DATA PROVIDED.
○ ○ ○ ○ ○ ○ ○
/-- R122: header byte 1 is latched as the header size and stops the scan with InvalidHeaderSize
unless it is 10 or 12. -/
def Obligations.HdrStepByteOne : Prop :=
  ∀ (s : State) (bs : List Byte) (b : Byte), s.src = some bs → bs[s.cursor]? = some b →
    s.hdrIdx = 1 →
    (b = 10 ∨ b = 12 → exec .hdrStep s = .next
      { s with cursor := s.cursor + 1, hdrIdx := 2, hdrSize := b }) ∧
    (b ≠ 10 → b ≠ 12 → exec .hdrStep s = .next
      { s with
        cursor := s.cursor + 1, hdrIdx := 2, hdrSize := b
        fatalCode := 3, resultValid := false, records := [], csumErr := false, trunc := false
        srcOpen := false, fsm := .stopped })

/-- R123, column S = 10, and R124: bytes 2 to 8 fill their lanes, byte 9 fills its lane and completes
the header. -/
def Obligations.HdrStepFillsH10Fields : Prop :=
  ∀ (s : State) (bs : List Byte) (b : Byte), s.src = some bs → bs[s.cursor]? = some b →
    s.hdrSize = 10 →
    (s.hdrIdx = 2 → exec .hdrStep s = .next
      { s with cursor := s.cursor + 1, hdrIdx := 3, hdrId := b }) ∧
    (s.hdrIdx = 3 → exec .hdrStep s = .next
      { s with cursor := s.cursor + 1, hdrIdx := 4, hdrFamily := b }) ∧
    (s.hdrIdx = 4 → exec .hdrStep s = .next
      { s with cursor := s.cursor + 1, hdrIdx := 5, hdrDsize := s.hdrDsize.extractLsb' 8 24 ++ b }) ∧
    (s.hdrIdx = 5 → exec .hdrStep s = .next
      { s with
        cursor := s.cursor + 1, hdrIdx := 6
        hdrDsize := s.hdrDsize.extractLsb' 16 16 ++ b ++ s.hdrDsize.extractLsb' 0 8 }) ∧
    (s.hdrIdx = 6 → exec .hdrStep s = .next
      { s with cursor := s.cursor + 1, hdrIdx := 7, hdrDcsum := s.hdrDcsum.extractLsb' 8 8 ++ b }) ∧
    (s.hdrIdx = 7 → exec .hdrStep s = .next
      { s with cursor := s.cursor + 1, hdrIdx := 8, hdrDcsum := b ++ s.hdrDcsum.extractLsb' 0 8 }) ∧
    (s.hdrIdx = 8 → exec .hdrStep s = .next
      { s with cursor := s.cursor + 1, hdrIdx := 9, hdrHcsum := s.hdrHcsum.extractLsb' 8 8 ++ b }) ∧
    (s.hdrIdx = 9 → exec .hdrStep s = .next
      { s with
        cursor := s.cursor + 1, hdrIdx := 10, hdrHcsum := b ++ s.hdrHcsum.extractLsb' 0 8
        acc := 0xB58C, payIdx := 0, payStart := s.cursor + 1, fsm := .readPay })

/-- R123, column S = 12, and R124: bytes 2 to 10 fill their lanes, byte 11 fills its lane and
completes the header. -/
def Obligations.HdrStepFillsH12Fields : Prop :=
  ∀ (s : State) (bs : List Byte) (b : Byte), s.src = some bs → bs[s.cursor]? = some b →
    s.hdrSize = 12 →
    (s.hdrIdx = 2 → exec .hdrStep s = .next
      { s with cursor := s.cursor + 1, hdrIdx := 3, hdrId := b }) ∧
    (s.hdrIdx = 3 → exec .hdrStep s = .next
      { s with cursor := s.cursor + 1, hdrIdx := 4, hdrFamily := b }) ∧
    (s.hdrIdx = 4 → exec .hdrStep s = .next
      { s with cursor := s.cursor + 1, hdrIdx := 5, hdrDsize := s.hdrDsize.extractLsb' 8 24 ++ b }) ∧
    (s.hdrIdx = 5 → exec .hdrStep s = .next
      { s with
        cursor := s.cursor + 1, hdrIdx := 6
        hdrDsize := s.hdrDsize.extractLsb' 16 16 ++ b ++ s.hdrDsize.extractLsb' 0 8 }) ∧
    (s.hdrIdx = 6 → exec .hdrStep s = .next
      { s with
        cursor := s.cursor + 1, hdrIdx := 7
        hdrDsize := s.hdrDsize.extractLsb' 24 8 ++ b ++ s.hdrDsize.extractLsb' 0 16 }) ∧
    (s.hdrIdx = 7 → exec .hdrStep s = .next
      { s with cursor := s.cursor + 1, hdrIdx := 8, hdrDsize := b ++ s.hdrDsize.extractLsb' 0 24 }) ∧
    (s.hdrIdx = 8 → exec .hdrStep s = .next
      { s with cursor := s.cursor + 1, hdrIdx := 9, hdrDcsum := s.hdrDcsum.extractLsb' 8 8 ++ b }) ∧
    (s.hdrIdx = 9 → exec .hdrStep s = .next
      { s with cursor := s.cursor + 1, hdrIdx := 10, hdrDcsum := b ++ s.hdrDcsum.extractLsb' 0 8 }) ∧
    (s.hdrIdx = 10 → exec .hdrStep s = .next
      { s with cursor := s.cursor + 1, hdrIdx := 11, hdrHcsum := s.hdrHcsum.extractLsb' 8 8 ++ b }) ∧
    (s.hdrIdx = 11 → exec .hdrStep s = .next
      { s with
        cursor := s.cursor + 1, hdrIdx := 12, hdrHcsum := b ++ s.hdrHcsum.extractLsb' 0 8
        acc := 0xB58C, payIdx := 0, payStart := s.cursor + 1, fsm := .readPay })

/-- R123 (the values after byte S-1), R124: what HDR10 and HDR12 leave. -/
def Obligations.WholeHeaderLatchesItsFields : Prop :=
  (∀ (s : State) (h : Header), h.wf10 = true → exec (.hdr10 h) s = .next
    { s with
      hdrSync := 0xA5, hdrSize := 10, hdrId := h.id, hdrFamily := h.family
      hdrDsize := h.dsize, hdrDcsum := h.dcsum, hdrHcsum := h.hcsum
      cursor := s.cursor + 10, hdrIdx := 10
      acc := 0xB58C, payIdx := 0, payStart := s.cursor + 10, fsm := .readPay }) ∧
  (∀ (s : State) (h : Header), h.wf12 = true → exec (.hdr12 h) s = .next
    { s with
      hdrSync := 0xA5, hdrSize := 12, hdrId := h.id, hdrFamily := h.family
      hdrDsize := h.dsize, hdrDcsum := h.dcsum, hdrHcsum := h.hcsum
      cursor := s.cursor + 12, hdrIdx := 12
      acc := 0xB58C, payIdx := 0, payStart := s.cursor + 12, fsm := .readPay })

/-- R120 to R124, R126: where the decoder reads a whole header at CURSOR, ten (twelve) HDR_STEPs have
exactly the effect of HDR10 (HDR12), and so has the model's one turn for a whole header (log 4). -/
def Obligations.HeaderStepsComposeToWholeHeader : Prop :=
  ∀ (s : State) (bs rest : List Byte) (h : Header),
    s.fsm = .decHdr → s.hdrIdx = 0 → s.src = some bs →
    (decodeHeader (bs.drop s.cursor) = .ok (.hdr10 h, rest) →
      engineRun 10 s = exec (.hdr10 h) s ∧ engineHeaderTurn s = exec (.hdr10 h) s) ∧
    (decodeHeader (bs.drop s.cursor) = .ok (.hdr12 h, rest) →
      engineRun 12 s = exec (.hdr12 h) s ∧ engineHeaderTurn s = exec (.hdr12 h) s)

/-- R142: PAY_STEP at the end of the payload, at the end of the stream inside the payload, and at a
payload byte. -/
def Obligations.PayStepFinishesTruncatesOrAdds : Prop :=
  encode .payStep = .fsm 3 ∧
  (∀ s : State, s.payIdx = s.hdrDsize → exec .payStep s = .next { s with fsm := .validating }) ∧
  (∀ (s : State) (bs : List Byte), s.src = some bs → s.payIdx ≠ s.hdrDsize →
    bs.length ≤ s.cursor → exec .payStep s = .next
      { s with trunc := true, resultValid := true, fatalCode := 0, srcOpen := false
               fsm := .stopped }) ∧
  (∀ (s : State) (bs : List Byte) (b : Byte), s.src = some bs → s.payIdx ≠ s.hdrDsize →
    bs[s.cursor]? = some b → exec .payStep s = .next
      { s with
        cursor := s.cursor + 1
        acc := s.acc + (if s.payIdx.toNat % 2 = 0 then b.setWidth 16 else b ++ (0x00 : Byte))
        payIdx := s.payIdx + 1 })

/-- R143: VALIDATE sets CSUM_ERR on a mismatch, leaves it on a match, and always goes on. -/
def Obligations.ValidateRecordsMismatch : Prop :=
  encode .validate = .fsm 4 ∧
  ∀ s : State,
    (s.acc ≠ s.hdrDcsum →
      exec .validate s = .next { s with csumErr := true, fsm := .emitting }) ∧
    (s.acc = s.hdrDcsum → exec .validate s = .next { s with fsm := .emitting })

/-- R161, R162: EMIT counts the record, appends it when selected, stops at the limit and otherwise
goes on to the next header. -/
def Obligations.EmitCountsSelectsAndStops : Prop :=
  encode .emit = .fsm 5 ∧
  ∀ (s : State) (n : Nat) (recs : List Descriptor), 1 ≤ s.latBy → n = s.recCount.toNat + 1 →
    recs = (if s.latFrom ≤ n ∧ (n - s.latFrom) % s.latBy = 0 then
      s.records ++ [⟨s.payStart, s.hdrDsize, s.hdrId⟩] else s.records) →
    (s.latTo ≠ 0 ∧ n = s.latTo → exec .emit s = .next
      { s with
        recCount := BitVec.ofNat 32 n, records := recs
        resultValid := true, fatalCode := 0, srcOpen := false, fsm := .stopped }) ∧
    (¬(s.latTo ≠ 0 ∧ n = s.latTo) → exec .emit s = .next
      { s with recCount := BitVec.ofNat 32 n, records := recs, hdrIdx := 0, fsm := .decHdr })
○ ○ ○ ○ ○ ○ ○
TASK STATEMENT. Reproduce the entries above exactly, but only the lines between the line holding "def Obligations.WholeHeaderLatchesItsFields : Prop" and the line holding "State) (bs rest", inclusive.

SOLUTION TO THE EXERCISE.
def Obligations.WholeHeaderLatchesItsFields : Prop :=
  (∀ (s : State) (h : Header), h.wf10 = true → exec (.hdr10 h) s = .next
    { s with
      hdrSync := 0xA5, hdrSize := 10, hdrId := h.id, hdrFamily := h.family
      hdrDsize := h.dsize, hdrDcsum := h.dcsum, hdrHcsum := h.hcsum
      cursor := s.cursor + 10, hdrIdx := 10
      acc := 0xB58C, payIdx := 0, payStart := s.cursor + 10, fsm := .readPay }) ∧
  (∀ (s : State) (h : Header), h.wf12 = true → exec (.hdr12 h) s = .next
    { s with
      hdrSync := 0xA5, hdrSize := 12, hdrId := h.id, hdrFamily := h.family
      hdrDsize := h.dsize, hdrDcsum := h.dcsum, hdrHcsum := h.hcsum
      cursor := s.cursor + 12, hdrIdx := 12
      acc := 0xB58C, payIdx := 0, payStart := s.cursor + 12, fsm := .readPay })

/-- R120 to R124, R126: where the decoder reads a whole header at CURSOR, ten (twelve) HDR_STEPs have
exactly the effect of HDR10 (HDR12), and so has the model's one turn for a whole header (log 4). -/
def Obligations.HeaderStepsComposeToWholeHeader : Prop :=
  ∀ (s : State) (bs rest : List Byte) (h : Header),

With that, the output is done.